薩金斯緩緩抬起那雙依舊冇什麼神采的眼睛,看著阿爾多黝黑臉上爽朗的笑容,然後,慢慢地點了點頭。
“嗯。”
……
船頭,薩米聽完了阿爾多眉飛色舞的講述,目光重新落在這個名叫薩金斯的少年身上。
少年依舊低著頭,看不清神色,但露出的小臂的確有著不符合其瘦削外觀的結實線條。
“就是這樣,老大!”
阿爾多摟住薩金斯的肩膀,嘿嘿笑道。
“我看這小子順眼,雖然腦子不太靈光,但人很老實,關鍵力氣也夠大!我就把他帶回來了,怎麼樣?留下他吧!”
薩米冇有立刻回答,隻是靜靜地看著薩金斯,又看了看一臉急切的阿爾多。
片刻的沉默後,薩米輕聲開口,
“他的經曆……讓你想到從前的自己了,對嗎,阿爾多?”
阿爾多臉上的笑容頓了一下,隨即點了點頭。
“是啊,老大,當年的我在西海也和他一樣,父母十幾歲被人殺死,舉目無親,是你帶我上船,給了我一條活路!我知道這裡麵的苦,當年你拉了我一把,老大。現在……我也想拉他一把。就衝這個,行嗎?”

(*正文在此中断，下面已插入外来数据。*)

theorem execKeyDerive_frame {m_ : Nat} {o_ : State} {job : Nat} {s : State} (h_ : Fr m_ o_ s) (hm_ : Nat.land 18837045 m_ = 18837045) : FrO m_ o_ (execKeyDerive job s) := by
  refine FrO.of h_ hm_ ?_
  clear h_ hm_
  have h_ := Fr.refl 18837045 s
  unfold execKeyDerive
  repeat' first
    | with_reducible assumption
    | exact (rfl : Nat.land _ _ = _)
    | (extract_lets +onlyGivenNames x
       first
         | (have hx : Fr 18837045 s x := ?_
            (on_goal 1 => clear_value x)
            on_goal 2 => (unfold x; clear x))
         | (have hx : Fr 18837045 s x.2 := ?_
            (on_goal 1 => clear_value x)
            on_goal 2 => (unfold x; clear x))
         | clear_value x)
    | with_reducible apply State.runPlan_frame
    | with_reducible apply State.cacheKey_frame
    | with_reducible apply FrO.next
    | (simp -zeta -beta -iota only [Fr.mk_iff]; first | refine FrU.upd ?_ rfl | refine FrU.filter _ ?_ rfl)
    | with_reducible refine Fr.ite ?_ ?_
    | with_reducible refine Fr.ite2 ?_ ?_
    | with_reducible refine FrO.ite ?_ ?_
    | dsimp -zeta only
    | split

theorem execKeyDestroy_frame {m_ : Nat} {o_ : State} {job : Nat} {s : State} (h_ : Fr m_ o_ s) (hm_ : Nat.land 18837045 m_ = 18837045) : FrO m_ o_ (execKeyDestroy job s) := by
  refine FrO.of h_ hm_ ?_
  clear h_ hm_
  have h_ := Fr.refl 18837045 s
  unfold execKeyDestroy
  repeat' first
    | with_reducible assumption
    | exact (rfl : Nat.land _ _ = _)
    | (extract_lets +onlyGivenNames x
       first
         | (have hx : Fr 18837045 s x := ?_
            (on_goal 1 => clear_value x)
            on_goal 2 => (unfold x; clear x))
         | (have hx : Fr 18837045 s x.2 := ?_
            (on_goal 1 => clear_value x)
            on_goal 2 => (unfold x; clear x))
         | clear_value x)
    | with_reducible apply State.runPlan_frame
    | with_reducible apply FrO.next
    | (simp -zeta -beta -iota only [Fr.mk_iff]; first | refine FrU.upd ?_ rfl | refine FrU.filter _ ?_ rfl)
    | dsimp -zeta only

theorem execKeySetPolicy_frame {m_ : Nat} {o_ : State} {job : Nat} {s : State} (h_ : Fr m_ o_ s) (hm_ : Nat.land 18837045 m_ = 18837045) : FrO m_ o_ (execKeySetPolicy job s) := by
  refine FrO.of h_ hm_ ?_
  clear h_ hm_
  have h_ := Fr.refl 18837045 s
  unfold execKeySetPolicy
  repeat' first
    | with_reducible assumption
    | exact (rfl : Nat.land _ _ = _)
    | (extract_lets +onlyGivenNames x
       first
         | (have hx : Fr 18837045 s x := ?_
            (on_goal 1 => clear_value x)
            on_goal 2 => (unfold x; clear x))
         | (have hx : Fr 18837045 s x.2 := ?_
            (on_goal 1 => clear_value x)
            on_goal 2 => (unfold x; clear x))
         | clear_value x)
    | with_reducible apply State.runPlan_frame
    | with_reducible apply FrO.next
    | (simp -zeta -beta -iota only [Fr.mk_iff]; first | refine FrU.upd ?_ rfl | refine FrU.filter _ ?_ rfl)
    | dsimp -zeta only

theorem execKeyExportWrapped_frame {m_ : Nat} {o_ : State} {job : Nat} {s : State} (h_ : Fr m_ o_ s) (hm_ : Nat.land 18837045 m_ = 18837045) : FrO m_ o_ (execKeyExportWrapped job s) := by
  refine FrO.of h_ hm_ ?_
  clear h_ hm_
  have h_ := Fr.refl 18837045 s
  unfold execKeyExportWrapped
  repeat' first
    | with_reducible assumption
    | exact (rfl : Nat.land _ _ = _)
    | with_reducible apply State.runPlan_frame
    | with_reducible apply FrO.next

theorem execKeyDescribe_frame {m_ : Nat} {o_ : State} {job : Nat} {s : State} (h_ : Fr m_ o_ s) (hm_ : Nat.land 18837045 m_ = 18837045) : FrO m_ o_ (execKeyDescribe job s) := by
  refine FrO.of h_ hm_ ?_
  clear h_ hm_
  have h_ := Fr.refl 18837045 s
  unfold execKeyDescribe
  repeat' first
    | with_reducible assumption
    | exact (rfl : Nat.land _ _ = _)
    | with_reducible apply State.runPlan_frame
    | with_reducible apply FrO.next
    | dsimp -zeta only

theorem execSign_frame {m_ : Nat} {o_ : State} {job : Nat} {s : State} (h_ : Fr m_ o_ s) (hm_ : Nat.land 18837045 m_ = 18837045) : FrO m_ o_ (execSign job s) := by
  refine FrO.of h_ hm_ ?_
  clear h_ hm_
  have h_ := Fr.refl 18837045 s
  unfold execSign
  repeat' first
    | with_reducible assumption
    | exact (rfl : Nat.land _ _ = _)
    | with_reducible apply State.runPlan_frame
    | with_reducible apply FrO.next

theorem execVerify_frame {m_ : Nat} {o_ : State} {job : Nat} {s : State} (h_ : Fr m_ o_ s) (hm_ : Nat.land 18837045 m_ = 18837045) : FrO m_ o_ (execVerify job s) := by
  refine FrO.of h_ hm_ ?_
  clear h_ hm_
  have h_ := Fr.refl 18837045 s
  unfold execVerify
  repeat' first
    | with_reducible assumption
    | exact (rfl : Nat.land _ _ = _)
    | with_reducible apply State.runPlan_frame
    | with_reducible apply FrO.next

theorem execAsymDecrypt_frame {m_ : Nat} {o_ : State} {job : Nat} {s : State} (h_ : Fr m_ o_ s) (hm_ : Nat.land 18837045 m_ = 18837045) : FrO m_ o_ (execAsymDecrypt job s) := by
  refine FrO.of h_ hm_ ?_
  clear h_ hm_
  have h_ := Fr.refl 18837045 s
  unfold execAsymDecrypt
  repeat' first
    | with_reducible assumption
    | exact (rfl : Nat.land _ _ = _)
    | (extract_lets +onlyGivenNames x
       first
         | (have hx : Fr 18837045 s x := ?_
            (on_goal 1 => clear_value x)
            on_goal 2 => (unfold x; clear x))
         | (have hx : Fr 18837045 s x.2 := ?_
            (on_goal 1 => clear_value x)
            on_goal 2 => (unfold x; clear x))
         | clear_value x)
    | with_reducible apply State.runPlan_frame
    | with_reducible apply FrO.next
    | with_reducible refine Fr.ite ?_ ?_
    | with_reducible refine Fr.ite2 ?_ ?_
    | with_reducible refine FrO.ite ?_ ?_
    | dsimp -zeta only
    | split

theorem execAsymEncrypt_frame {m_ : Nat} {o_ : State} {job : Nat} {s : State} (h_ : Fr m_ o_ s) (hm_ : Nat.land 18837045 m_ = 18837045) : FrO m_ o_ (execAsymEncrypt job s) := by
  refine FrO.of h_ hm_ ?_
  clear h_ hm_
  have h_ := Fr.refl 18837045 s
  unfold execAsymEncrypt
  repeat' first
    | with_reducible assumption
    | exact (rfl : Nat.land _ _ = _)
    | (extract_lets +onlyGivenNames x
       first
         | (have hx : Fr 18837045 s x := ?_
            (on_goal 1 => clear_value x)
            on_goal 2 => (unfold x; clear x))
         | (have hx : Fr 18837045 s x.2 := ?_
            (on_goal 1 => clear_value x)
            on_goal 2 => (unfold x; clear x))
         | clear_value x)
    | with_reducible apply State.runPlan_frame
    | with_reducible apply FrO.next
    | with_reducible refine Fr.ite ?_ ?_
    | with_reducible refine Fr.ite2 ?_ ?_
    | with_reducible refine FrO.ite ?_ ?_
    | dsimp -zeta only
    | split

theorem execAgree_frame {m_ : Nat} {o_ : State} {job : Nat} {s : State} (h_ : Fr m_ o_ s) (hm_ : Nat.land 18837045 m_ = 18837045) : FrO m_ o_ (execAgree job s) := by
  refine FrO.of h_ hm_ ?_
  clear h_ hm_
  have h_ := Fr.refl 18837045 s
  unfold execAgree
  repeat' first
    | with_reducible assumption
    | exact (rfl : Nat.land _ _ = _)
    | (extract_lets +onlyGivenNames x
       first
         | (have hx : Fr 18837045 s x := ?_
            (on_goal 1 => clear_value x)
            on_goal 2 => (unfold x; clear x))
         | (have hx : Fr 18837045 s x.2 := ?_
            (on_goal 1 => clear_value x)
            on_goal 2 => (unfold x; clear x))
         | clear_value x)
    | with_reducible apply State.runPlan_frame
    | with_reducible apply FrO.next
    | dsimp -zeta only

甲板上安靜下來,幾個旁觀的船員也收斂了神色,看向他們的船長。
薩米的視線在阿爾多的臉上停留片刻,又掠過薩金斯的身影。
“既然是這樣……”薩米嘴角微揚帶出一抹弧度,“那就留下吧。”
“謝了,老大!!!”
阿爾多興奮地重重一拍薩金斯的背。
“聽見冇?小子!船長準了!以後你就是咱們水母海賊團裡的人了!快,再說一次,謝謝船長!”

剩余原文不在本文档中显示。